# looking for infos/photos NEPTUNUS ex COTE DE LA VIERGE



## Pierre (Sep 24, 2005)

Hello,

I am looking for infos and photos of the stern trawler NEPTUNUS of Faroe or Iceland, ex french COTE DE LA VIERGE, built by Siccna Shipyards of Saint Malo, 1970.

Thanks


Pierre


----------



## nicolina (Jun 17, 2007)

Have put 2 photos of Neptunus in the Gallery.
Never did any good in the Faroes unlike in France where she was a top ship along with sister ship Notre Dame de Salute especially if Paul Bellamy was skipper:
Went twice bankrupt when in Faroes because she fished very little although she was re-engined and had new winches installed:
Sold to an Norwegian owner who took of her winches and the main engine i think it was the owner of purser Torbas who bought her and put the winches on the Torbas the main engine was stored in a warehouse in Måløy don t know what became of it:


----------



## Pierre (Sep 24, 2005)

Thanks for photos and informations.

"Notre Dame de Salut" was another trawler of the fishing company SAF of Fécamp, France, but not a sister ship of " Côte de la Vierge " / " Neptunus ". The sister ship of " Côte de la Vierge " / " Neptunus "was the " Côte Saint Jacques ", built 1972 and now ( ? ) owned by a chilian fishing company.

Pierre


----------



## nicolina (Jun 17, 2007)

Sorry Pierre
You are absolutely right the former Notre Dame de Salute was an side trawler
and st Jacques and la Vierge where sisters.


----------



## Pierre (Sep 24, 2005)

The fishing company SAF of Fécamp owned two ships named " Notre Dame de Salut ".
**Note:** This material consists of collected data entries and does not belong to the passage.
-- ==== Sys2Proof/Laws/Decode.lean ====
section
/-! SUPPORT. The fields of a command word, and the FUNC and MODE of the instruction a word decodes to. -/

namespace Sys2Proof

@[simp] theorem funcOfBits_funcBits (f : Func) : funcOfBits (funcBits f) = f := by cases f <;> decide

@[simp] theorem modeOfBit_modeBit (m : Mode) : modeOfBit (modeBit m) = m := by cases m <;> decide

@[simp] theorem funcBits_funcOfBits (b : BitVec 2) : funcBits (funcOfBits b) = b := by revert b; decide

@[simp] theorem modeBit_modeOfBit (b : BitVec 1) : modeBit (modeOfBit b) = b := by revert b; decide

/-- Bit `i` of a command word built from its fields (R91). -/
theorem getLsbD_cmdWord (f : Func) (m : Mode) (r : BitVec 29) (i : Nat) :
    (cmdWord f m r).getLsbD i =
      if i < 2 then (funcBits f).getLsbD i else if i - 2 < 1 then (modeBit m).getLsbD (i - 2) else r.getLsbD (i - 3) := by
  change BitVec.getLsbD (w := 29 + 1 + 2) (r ++ modeBit m ++ funcBits f) i = _
  simp only [BitVec.getLsbD_append]
  split_ifs <;> rfl

@[simp] theorem cmdFunc_cmdWord (f : Func) (m : Mode) (r : BitVec 29) : cmdFunc (cmdWord f m r) = f := by
  have : (cmdWord f m r).extractLsb' 0 2 = funcBits f := by
    apply BitVec.eq_of_getLsbD_eq
    intro i hi
    simp [getLsbD_cmdWord, hi]
  rw [cmdFunc, this, funcOfBits_funcBits]

@[simp] theorem cmdMode_cmdWord (f : Func) (m : Mode) (r : BitVec 29) : cmdMode (cmdWord f m r) = m := by
  have : (cmdWord f m r).extractLsb' 2 1 = modeBit m := by
    apply BitVec.eq_of_getLsbD_eq
    intro i hi
    rw [BitVec.getLsbD_extractLsb', getLsbD_cmdWord, if_neg (by omega), if_pos (by omega), Nat.add_sub_cancel_left]
    simp [hi]
  rw [cmdMode, this, modeOfBit_modeBit]

@[simp] theorem cmdRsvd_cmdWord (f : Func) (m : Mode) (r : BitVec 29) : cmdRsvd (cmdWord f m r) = r := by
  apply BitVec.eq_of_getLsbD_eq
  intro i hi
  simp [cmdRsvd, getLsbD_cmdWord, hi, show ¬ 3 + i < 2 by omega, show ¬ 3 + i - 2 < 1 by omega]

/-- A command word is its three fields (R91). -/
theorem cmdWord_fields (w : Word) : cmdWord (cmdFunc w) (cmdMode w) (cmdRsvd w) = w := by
  apply BitVec.eq_of_getLsbD_eq
  intro i hi
  simp only [getLsbD_cmdWord, cmdFunc, cmdMode, cmdRsvd, funcBits_funcOfBits, modeBit_modeOfBit, BitVec.getLsbD_extractLsb']
  split_ifs with h0 h1
  · simp [h0]
  · simp [show i = 2 by omega]
  · simp [show i - 3 < 29 by omega, show 3 + (i - 3) = i by omega]

/-- The FUNC field an instruction's command word has; a device opcode has none. -/
def Instr.func : Instr → Option Func
  | .ecbEnc | .cbcEnc => some .enc
  | .ecbDec | .cbcDec => some .dec
  | .loadKey => some .setKey
  | .illegalFunc3 _ _ => some .reserved
  | .illegalSetKeyMode1 _ => some .setKey
  | .illegalRsvd f _ _ => some f
  | .encrypt | .decrypt | .setKey => none

/-- The MODE field an instruction's command word has; a device opcode has none. -/
def Instr.mode : Instr → Option Mode
  | .ecbEnc | .ecbDec | .loadKey => some .ecb
  | .cbcEnc | .cbcDec => some .cbc
  | .illegalFunc3 m _ => some m
  | .illegalSetKeyMode1 _ => some .cbc
  | .illegalRsvd _ m _ => some m
  | .encrypt | .decrypt | .setKey => none

/-- A command decodes to an instruction with its own FUNC and MODE. -/
theorem decodeCmd_fields (w : Word) : (decodeCmd w).func = some (cmdFunc w) ∧ (decodeCmd w).mode = some (cmdMode w) := by
  unfold decodeCmd
  cases hf : cmdFunc w <;> cases hm : cmdMode w <;> dsimp only <;> (try split_ifs) <;> exact ⟨rfl, rfl⟩

/-- The five legal words are the five that decode to a command with RSVD = 0 (R95). -/
theorem legalWord_cases {w : Word} (h : Safety.legalWord w = true) :
    decodeCmd w = .ecbEnc ∨ decodeCmd w = .ecbDec ∨ decodeCmd w = .loadKey ∨ decodeCmd w = .cbcEnc ∨ decodeCmd w = .cbcDec := by
  unfold Safety.legalWord at h
  have hd : (decodeCmd w).format = .cmd := by
    unfold decodeCmd
    cases cmdFunc w <;> cases cmdMode w <;> dsimp only <;> (try split_ifs) <;> rfl
  cases hi : decodeCmd w <;> simp [hi, Instr.format] at h hd ⊢

end Sys2Proof
end

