-- ==== Sys2Proof/Laws/PerInstr.lean ====
section
/-! SUPPORT. The per-instruction family EncodeFields: what the fields of an instruction's word are. -/

/-- The word of a well-formed command has the FUNC and MODE of the instruction in its fields (R91); the word of a device opcode is read back by
CONTROL, at every layout (R97). -/
def Sys2Proof.Laws.EncodeFields.Statement (i : Sys2Proof.Instr) : Prop :=
  i.wf = true →
    (i.format = .cmd → i.func = some (Sys2Proof.cmdFunc (Sys2Proof.encode i)) ∧ i.mode = some (Sys2Proof.cmdMode (Sys2Proof.encode i))) ∧
    (i.format = .devControl → ∃ op, Sys2Proof.devInstr op = i ∧
      ∀ p : Sys2Proof.DevParams, p.ok = true → Sys2Proof.decodeControl p (Sys2Proof.encodeFor p i) = .ok op)

namespace Sys2Proof.Laws.EncodeFields

theorem ecbEnc : Statement .ecbEnc := fun _ => ⟨fun _ => by decide, fun h => by cases h⟩
theorem ecbDec : Statement .ecbDec := fun _ => ⟨fun _ => by decide, fun h => by cases h⟩
theorem loadKey : Statement .loadKey := fun _ => ⟨fun _ => by decide, fun h => by cases h⟩
theorem cbcEnc : Statement .cbcEnc := fun _ => ⟨fun _ => by decide, fun h => by cases h⟩
theorem cbcDec : Statement .cbcDec := fun _ => ⟨fun _ => by decide, fun h => by cases h⟩
theorem illegalFunc3 (mode : Mode) (rsvd : BitVec 29) : Statement (.illegalFunc3 mode rsvd) := fun _ =>
  ⟨fun _ => by simp [encode, encodeFor, Instr.func, Instr.mode], fun h => by cases h⟩
theorem illegalSetKeyMode1 (rsvd : BitVec 29) : Statement (.illegalSetKeyMode1 rsvd) := fun _ =>
  ⟨fun _ => by simp [encode, encodeFor, Instr.func, Instr.mode], fun h => by cases h⟩
theorem illegalRsvd (func : Func) (mode : Mode) (rsvd : BitVec 29) : Statement (.illegalRsvd func mode rsvd) := fun _ =>
  ⟨fun _ => by simp [encode, encodeFor, Instr.func, Instr.mode], fun h => by cases h⟩
theorem encrypt : Statement .encrypt := fun _ => ⟨fun h => (by cases h), fun _ => ⟨.enc, rfl, fun _ h => Sys2Proof.Machine.decodeControl_opc h .enc⟩⟩
theorem decrypt : Statement .decrypt := fun _ => ⟨fun h => (by cases h), fun _ => ⟨.dec, rfl, fun _ h => Sys2Proof.Machine.decodeControl_opc h .dec⟩⟩
theorem setKey : Statement .setKey := fun _ => ⟨fun h => (by cases h), fun _ => ⟨.setKey, rfl, fun _ h => Sys2Proof.Machine.decodeControl_opc h .setKey⟩⟩

end Sys2Proof.Laws.EncodeFields
end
A side trawler built 1960 by Siccna Saint Malo for the fishing company SOUBLIN of Fécamp, later sold to SAF, and later sold to argentinian owners as Constanza. She was decorated because she fought during Malvinas War and now scrapped.

A stern trawler built 1982 by Manche shipyards of Dieppe for SAF, you can see on ships nostalgia and shipspotting. She was a champion of fishing and was scrapped year 2004 at Gent, Belgium.

best regards

pierre


----------



## nicolina (Jun 17, 2007)

Pierre did they not also had a side trawler the Cote de Azur ???

And was their factory trawler Cote de la Vierge sold to Russia ???

Has the La Garde family if i do remember their name right no fishing ships at the moment ???

Have you seen the photo of the Cote de la Vierge going out to sea from Fecamp heading into some big swells ????


----------



## Pierre (Sep 24, 2005)

Yes, SAF owned two trawlers named " Côte d'Azur ", a 42 meters long corporation built 1949, and another ex " Cap Blanc Nez " built fifties .

Their " Côte de la Vierge " sold to russia was a stern freezer trawler named now ( ? ) Bukhta Andreeva.

The family owner of SAF, the Lagarde family, sold " Notre Dame de Salut " .

I don't know if Lagarde family is now shipowner

best regards


Pierre


----------